Updated

Ilana Benhuri remembers her first thought as the small plane crashed through her apartment window: "I was dead."

She had been baking an apple pie for her 12-year-old daughter's school, and doing some paperwork at a desk in her four-bedroom apartment. She never saw the plane carrying New York Yankees pitcher Cory Lidle but felt it hit.

"The explosion threw me up in the air," Benhuri, 50, said Friday as she left Weill Cornell-New York Hospital Medical Center after a month of being treated for severe burns. "I was screaming. I could not stop screaming. I did not know what it was."

Lidle and flight instructor Tyler Stanger were killed when the plane slammed nose-first into Benhuri's 30th floor apartment on Manhattan's Upper East Side on Oct. 11.

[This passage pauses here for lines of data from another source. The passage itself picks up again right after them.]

-- ==== Sys2Proof/Laws/Arbitration.lean ====
section
/-! SUPPORT. The arbitration of the pumps (05 R93 to R97): which request is granted, and what a release leaves. -/

namespace Sys2Proof.Machine

open Sys2Proof

theorem insertRequest_perm (x : Request) (l) : (insertRequest x l).Perm (x :: l) := by
  induction l with
  | nil => exact List.Perm.refl _
  | cons q l ih =>
    unfold insertRequest
    split
    · exact List.Perm.refl _
    · exact (List.Perm.cons q ih).trans (List.Perm.swap x q l)

/-- Grant order holds the same requests. -/
theorem grantOrder_perm (l) : (grantOrder l).Perm l := by
  induction l with
  | nil => exact List.Perm.refl _
  | cons x l ih => unfold grantOrder; exact (insertRequest_perm x _).trans (List.Perm.cons x ih)

/-- Grant order among orders of one half of the circle, counted from a base (05 R94). -/
theorem grantBefore_iff (base : Nat) (hb : base < 4294967296) (x y : Request) (hx : x.order < 4294967296 ∧ (x.order + 4294967296
    - base) % 4294967296 ≤ 2147483647)
   (hy : y.order < 4294967296 ∧ (y.order + 4294967296 - base) % 4294967296 ≤ 2147483647) :
   grantBefore x y = true ↔ y.priority < x.priority ∨ x.priority = y.priority ∧ (x.order + 4294967296 - base) % 4294967296 <
       (y.order + 4294967296 - base) % 4294967296 := by
  unfold grantBefore orderBefore
  simp only [Bool.or_eq_true, decide_eq_true_eq, Bool.and_eq_true, beq_iff_eq]
  refine or_congr Iff.rfl (and_congr_right fun _ => ?_)
  have := hx.1; have := hx.2; have := hy.1; have := hy.2
  omega

/-- The list is in grant order: by level, and within a level by order (05 R94, R95). -/
theorem grantOrder_sorted (base : Nat) (hb : base < 4294967296) (l : List Request) (hl : ∀ t ∈ l, t.order < 4294967296 ∧ (t.order
    + 4294967296 - base) % 4294967296 ≤ 2147483647) :
   (grantOrder l).Pairwise fun t t' => t'.priority < t.priority ∨ t'.priority = t.priority
            ∧ (t.order + 4294967296 - base) % 4294967296 ≤ (t'.order + 4294967296 - base) % 4294967296 := by
  induction l with
  | nil => exact List.Pairwise.nil
  | cons x l ih =>
    have hx := hl x (List.mem_cons_self ..)
    have hl' := fun t ht => hl t (List.mem_cons_of_mem _ ht)
    have ih := ih hl'
    have hg : ∀ t ∈ grantOrder l, t.order < 4294967296 ∧ (t.order + 4294967296 - base) % 4294967296 ≤ 2147483647 := fun t ht =>
        hl' t ((grantOrder_perm l).mem_iff.mp ht)
    unfold grantOrder
    generalize grantOrder l = g at ih hg
    induction g with
    | nil => exact List.pairwise_singleton _ _
    | cons q g ih2 =>
      have hq := hg q (List.mem_cons_self ..)
      rw [List.pairwise_cons] at ih
      unfold insertRequest
      split
      · rename_i h
        rw [grantBefore_iff base hb x q hx hq] at h
        refine List.Pairwise.cons (fun t ht => ?_) (List.Pairwise.cons ih.1 ih.2)
        rcases List.mem_cons.mp ht with rfl | ht
        · omega
        · have := ih.1 t ht; omega
      · rename_i h
        rw [grantBefore_iff base hb x q hx hq] at h
        refine List.Pairwise.cons (fun t ht => ?_) (ih2 ih.2 fun t ht => hg t (List.mem_cons_of_mem _ ht))
        rcases List.mem_cons.mp ((insertRequest_perm x g).mem_iff.mp ht) with rfl | ht
        · omega
        · exact ih.1 t ht
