theorem begin_moves {free : Prop} {p q : Part} (hq : Moves free p q) (r : Readings) : Moves free p (q.beginSampling r) :=
  ((hq.setInv _).takeSample r).testSample

theorem scanWrites_length (t : Tlg) (l : List ScanWrite) : (t.scanWritesTo l).slots.length = t.slots.length := by
  unfold Tlg.scanWritesTo
  induction l generalizing t with
  | nil => rfl
  | cons w l ih =>
    rw [List.foldl_cons, ih]
    cases w with
    | boot b v => cases b <;> rfl
    | recovered i k => simp [Tlg.scanWrite]

theorem loaded_bounded {c : Cfl} {r : LoadResult} (hc : c.Bounded) (hr : r.content ≠ none → c.station ≠ none) : (c.loaded r).Bounded :=
  ⟨hc.station, fun hs => hr fun hn => hs (by simp [Cfl.loaded, hn])⟩

theorem loadFor_station {n : Option Nat} {store : Option (List Byte)} (hc : (loadFor n store).content ≠ none) : n ≠ none := by
  intro hn
  subst hn
  exact hc rfl

theorem scanWrites_bounded {t : Tlg} {l : List ScanWrite} (ht : t.Bounded) : ({ t.scanWritesTo l with scanWrites := [] } : Tlg).Bounded := by
  have h0 : ∀ (l : List ScanWrite) (u : Tlg), u.Bounded → (u.scanWritesTo l).Bounded := by
    intro l
    induction l with
    | nil => exact fun _ hu => hu
    | cons w rest ih =>
      intro u hu
      refine ih _ ?_
      cases w with
      | boot b v => cases b <;> exact hu.congr rfl rfl
      | recovered i k => exact hu.congr rfl rfl
  exact (h0 l t ht).congr rfl rfl

theorem reloadFault_moves {free : Prop} {p : Part} (r : LoadResult) (hr : r.content = none) : Moves free p (p.reloadFault r) := by
  unfold Part.reloadFault
  simp only []
  refine Moves.respond (Moves.setInv (stopSupervision_moves ?_) _) _
  refine { Moves.refl with grants := fun i g hg => Or.inl ?_, queue := ?_, attempts := ?_
                           claims := fun hb => hb.sublist (List.nil_sublist _)
                           station := fun hc => loaded_bounded hc fun h => absurd hr h
                           restock := fun _ hb => hb.congr rfl rfl }
  · cases i <;> exact hg
  · simp [Snc.halt]
  · simp [Snc.halt]

theorem thaw_bounded {own now : Nat} {c : Rsc} (hc : c.Bounded own) : (c.thaw now).Bounded own := by
  unfold Rsc.thaw
  split
  · exact hc
  · refine hc.of_subperm ?_
    simp only [Rsc.stations, Rsc.holders, allBays, List.filterMap, ByBay.get, Option.map_map]
    have hf : ∀ d, ((fun x : BayEntry => x.station) ∘ BayEntry.thaw d) = fun x => x.station := fun d => rfl
    simp [hf, List.Subperm.refl]

theorem reloadRole_moves {free : Prop} {p q : Part} (hq : Moves free p q) (role : Role) : Moves free p (q.reloadRole role) := by
  unfold Part.reloadRole
  have h0 := hq.setRsc { q.rsc.thaw q.now with roleInForce := some role } fun _ hb => (thaw_bounded hb).congr rfl rfl
  dsimp only
  split
  · split
    · exact h0
    · exact h0.setRsc _ fun _ _ => Rsc.Bounded.empty rfl rfl
  · exact h0

theorem trimBay_moves {free : Prop} {p q : Part} (hq : Moves free p q) (b : BayId) : Moves free p (q.trimBay b) := by
  unfold Part.trimBay
  split
  · split
    · exact hq
    · exact hq.stays ((Stays.refl.revokeBay _ _ ‹_›).grantStep 2)
  · exact hq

The two had been flying north up the East River and were trying to turn back, officials said.

Benhuri's housekeeper, Eveline Reategue, saw the small plane coming and rushed into the room to warn Benhuri, but there wasn't time. As the women tried to run, the plane crashed through the apartment wall, setting off a fireball.

Benhuri suffered burns below her waist, but she and Reategue made it down the building's stairs to safety. During her month in the hospital, Benhuri underwent surgery and multiple skin grafts.

"She's still in pain," said her attorney, Bob Sullivan, who added that a lawsuit was likely against Lidle's estate.

Authorities have not said which man was at the controls of the Cirrus SR20. Federal investigators with the National Transportation Safety Board have said the inability of the plane's pilot to turn sharply in a light wind was responsible for the crash.